• Listed records:

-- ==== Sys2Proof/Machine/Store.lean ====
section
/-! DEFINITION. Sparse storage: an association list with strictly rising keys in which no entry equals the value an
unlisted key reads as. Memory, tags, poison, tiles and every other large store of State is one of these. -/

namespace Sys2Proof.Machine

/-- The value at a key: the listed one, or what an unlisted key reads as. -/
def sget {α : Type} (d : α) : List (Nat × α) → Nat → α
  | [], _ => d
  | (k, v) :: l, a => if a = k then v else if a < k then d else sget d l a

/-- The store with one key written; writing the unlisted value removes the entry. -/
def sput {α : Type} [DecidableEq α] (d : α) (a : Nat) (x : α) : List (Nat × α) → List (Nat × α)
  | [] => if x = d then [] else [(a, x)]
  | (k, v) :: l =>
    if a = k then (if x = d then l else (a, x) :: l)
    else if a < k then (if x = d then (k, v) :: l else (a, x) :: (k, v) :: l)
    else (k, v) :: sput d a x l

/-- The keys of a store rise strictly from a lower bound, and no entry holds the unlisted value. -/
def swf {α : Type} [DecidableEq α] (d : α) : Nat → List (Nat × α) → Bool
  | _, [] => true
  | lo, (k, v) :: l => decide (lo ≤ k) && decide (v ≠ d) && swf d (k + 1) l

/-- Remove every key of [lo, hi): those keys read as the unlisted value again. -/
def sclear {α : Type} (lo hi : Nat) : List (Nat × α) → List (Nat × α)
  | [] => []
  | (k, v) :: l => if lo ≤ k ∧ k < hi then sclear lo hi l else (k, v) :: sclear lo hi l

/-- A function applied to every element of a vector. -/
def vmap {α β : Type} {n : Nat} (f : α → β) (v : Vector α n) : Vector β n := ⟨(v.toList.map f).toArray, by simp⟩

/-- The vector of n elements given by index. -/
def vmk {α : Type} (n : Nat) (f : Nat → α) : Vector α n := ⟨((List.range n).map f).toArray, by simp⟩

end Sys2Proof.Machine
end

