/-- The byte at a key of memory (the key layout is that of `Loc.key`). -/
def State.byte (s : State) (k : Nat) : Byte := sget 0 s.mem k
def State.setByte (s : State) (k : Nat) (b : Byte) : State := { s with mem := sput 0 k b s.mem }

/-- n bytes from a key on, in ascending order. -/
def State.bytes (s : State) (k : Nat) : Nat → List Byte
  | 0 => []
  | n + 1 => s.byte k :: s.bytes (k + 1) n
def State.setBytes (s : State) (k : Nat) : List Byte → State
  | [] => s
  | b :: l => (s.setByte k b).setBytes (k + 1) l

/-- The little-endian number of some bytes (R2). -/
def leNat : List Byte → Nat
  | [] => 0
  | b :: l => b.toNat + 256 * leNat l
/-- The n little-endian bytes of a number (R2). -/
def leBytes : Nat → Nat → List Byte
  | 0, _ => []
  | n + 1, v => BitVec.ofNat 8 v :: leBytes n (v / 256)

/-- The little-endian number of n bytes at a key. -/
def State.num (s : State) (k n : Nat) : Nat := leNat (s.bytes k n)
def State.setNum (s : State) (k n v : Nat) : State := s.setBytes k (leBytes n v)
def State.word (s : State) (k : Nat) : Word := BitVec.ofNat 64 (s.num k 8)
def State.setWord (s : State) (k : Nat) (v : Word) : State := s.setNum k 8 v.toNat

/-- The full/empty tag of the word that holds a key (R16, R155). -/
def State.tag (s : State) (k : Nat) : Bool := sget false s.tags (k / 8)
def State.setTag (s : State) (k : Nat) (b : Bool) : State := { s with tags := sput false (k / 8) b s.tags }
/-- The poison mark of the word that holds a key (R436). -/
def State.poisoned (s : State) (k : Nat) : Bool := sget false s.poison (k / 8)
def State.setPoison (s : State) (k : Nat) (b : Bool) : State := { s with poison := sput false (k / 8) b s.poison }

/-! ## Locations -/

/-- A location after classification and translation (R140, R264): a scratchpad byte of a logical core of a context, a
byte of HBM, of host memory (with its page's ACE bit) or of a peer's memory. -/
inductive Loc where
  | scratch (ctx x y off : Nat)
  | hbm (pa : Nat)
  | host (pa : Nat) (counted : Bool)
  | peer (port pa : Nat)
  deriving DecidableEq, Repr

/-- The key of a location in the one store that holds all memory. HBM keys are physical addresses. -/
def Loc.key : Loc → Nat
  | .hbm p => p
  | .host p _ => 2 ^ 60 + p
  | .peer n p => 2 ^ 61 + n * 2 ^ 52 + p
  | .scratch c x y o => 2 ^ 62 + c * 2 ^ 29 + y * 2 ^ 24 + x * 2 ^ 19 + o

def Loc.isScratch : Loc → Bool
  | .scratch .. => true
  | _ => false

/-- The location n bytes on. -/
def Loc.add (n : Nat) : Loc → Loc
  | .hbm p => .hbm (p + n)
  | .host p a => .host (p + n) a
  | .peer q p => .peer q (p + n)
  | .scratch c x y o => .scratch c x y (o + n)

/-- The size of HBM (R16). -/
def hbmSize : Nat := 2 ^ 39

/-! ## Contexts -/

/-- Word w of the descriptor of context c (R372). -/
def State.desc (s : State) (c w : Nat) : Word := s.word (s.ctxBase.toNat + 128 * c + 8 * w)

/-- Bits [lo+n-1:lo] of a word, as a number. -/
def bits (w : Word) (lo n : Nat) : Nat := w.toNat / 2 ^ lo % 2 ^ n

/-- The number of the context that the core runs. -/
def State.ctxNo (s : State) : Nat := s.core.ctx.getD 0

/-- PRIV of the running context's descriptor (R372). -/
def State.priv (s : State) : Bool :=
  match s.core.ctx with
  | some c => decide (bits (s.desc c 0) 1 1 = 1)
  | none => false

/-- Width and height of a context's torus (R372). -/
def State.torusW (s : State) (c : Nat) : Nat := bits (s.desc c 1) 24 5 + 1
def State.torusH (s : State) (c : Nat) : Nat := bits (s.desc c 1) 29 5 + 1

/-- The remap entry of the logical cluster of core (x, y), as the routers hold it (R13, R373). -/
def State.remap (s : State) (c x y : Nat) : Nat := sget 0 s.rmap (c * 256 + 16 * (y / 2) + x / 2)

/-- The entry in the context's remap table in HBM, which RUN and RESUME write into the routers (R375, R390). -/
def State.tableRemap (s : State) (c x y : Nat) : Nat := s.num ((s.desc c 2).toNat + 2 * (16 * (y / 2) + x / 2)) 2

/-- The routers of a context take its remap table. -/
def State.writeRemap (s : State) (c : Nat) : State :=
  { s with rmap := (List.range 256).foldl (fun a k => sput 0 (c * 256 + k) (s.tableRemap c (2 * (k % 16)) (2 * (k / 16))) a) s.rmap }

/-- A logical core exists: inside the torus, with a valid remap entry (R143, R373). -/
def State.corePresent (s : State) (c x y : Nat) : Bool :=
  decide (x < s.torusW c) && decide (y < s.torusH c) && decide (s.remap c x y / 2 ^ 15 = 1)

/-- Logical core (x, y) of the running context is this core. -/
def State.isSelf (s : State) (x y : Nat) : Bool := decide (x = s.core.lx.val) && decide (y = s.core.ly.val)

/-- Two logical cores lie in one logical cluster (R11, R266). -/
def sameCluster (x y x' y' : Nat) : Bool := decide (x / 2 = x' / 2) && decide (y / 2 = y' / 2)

• Required action: Using the data above, print exactly the lines from the line that contains "def State.poisoned (s" through the line that contains "deriving DecidableEq, Repr", with both included.

• Solution to the exercise:
def State.poisoned (s : State) (k : Nat) : Bool := sget false s.poison (k / 8)
def State.setPoison (s : State) (k : Nat) (b : Bool) : State := { s with poison := sput false (k / 8) b s.poison }

/-! ## Locations -/

/-- A location after classification and translation (R140, R264): a scratchpad byte of a logical core of a context, a
byte of HBM, of host memory (with its page's ACE bit) or of a peer's memory. -/
inductive Loc where
  | scratch (ctx x y off : Nat)
  | hbm (pa : Nat)
  | host (pa : Nat) (counted : Bool)
  | peer (port pa : Nat)
  deriving DecidableEq, Repr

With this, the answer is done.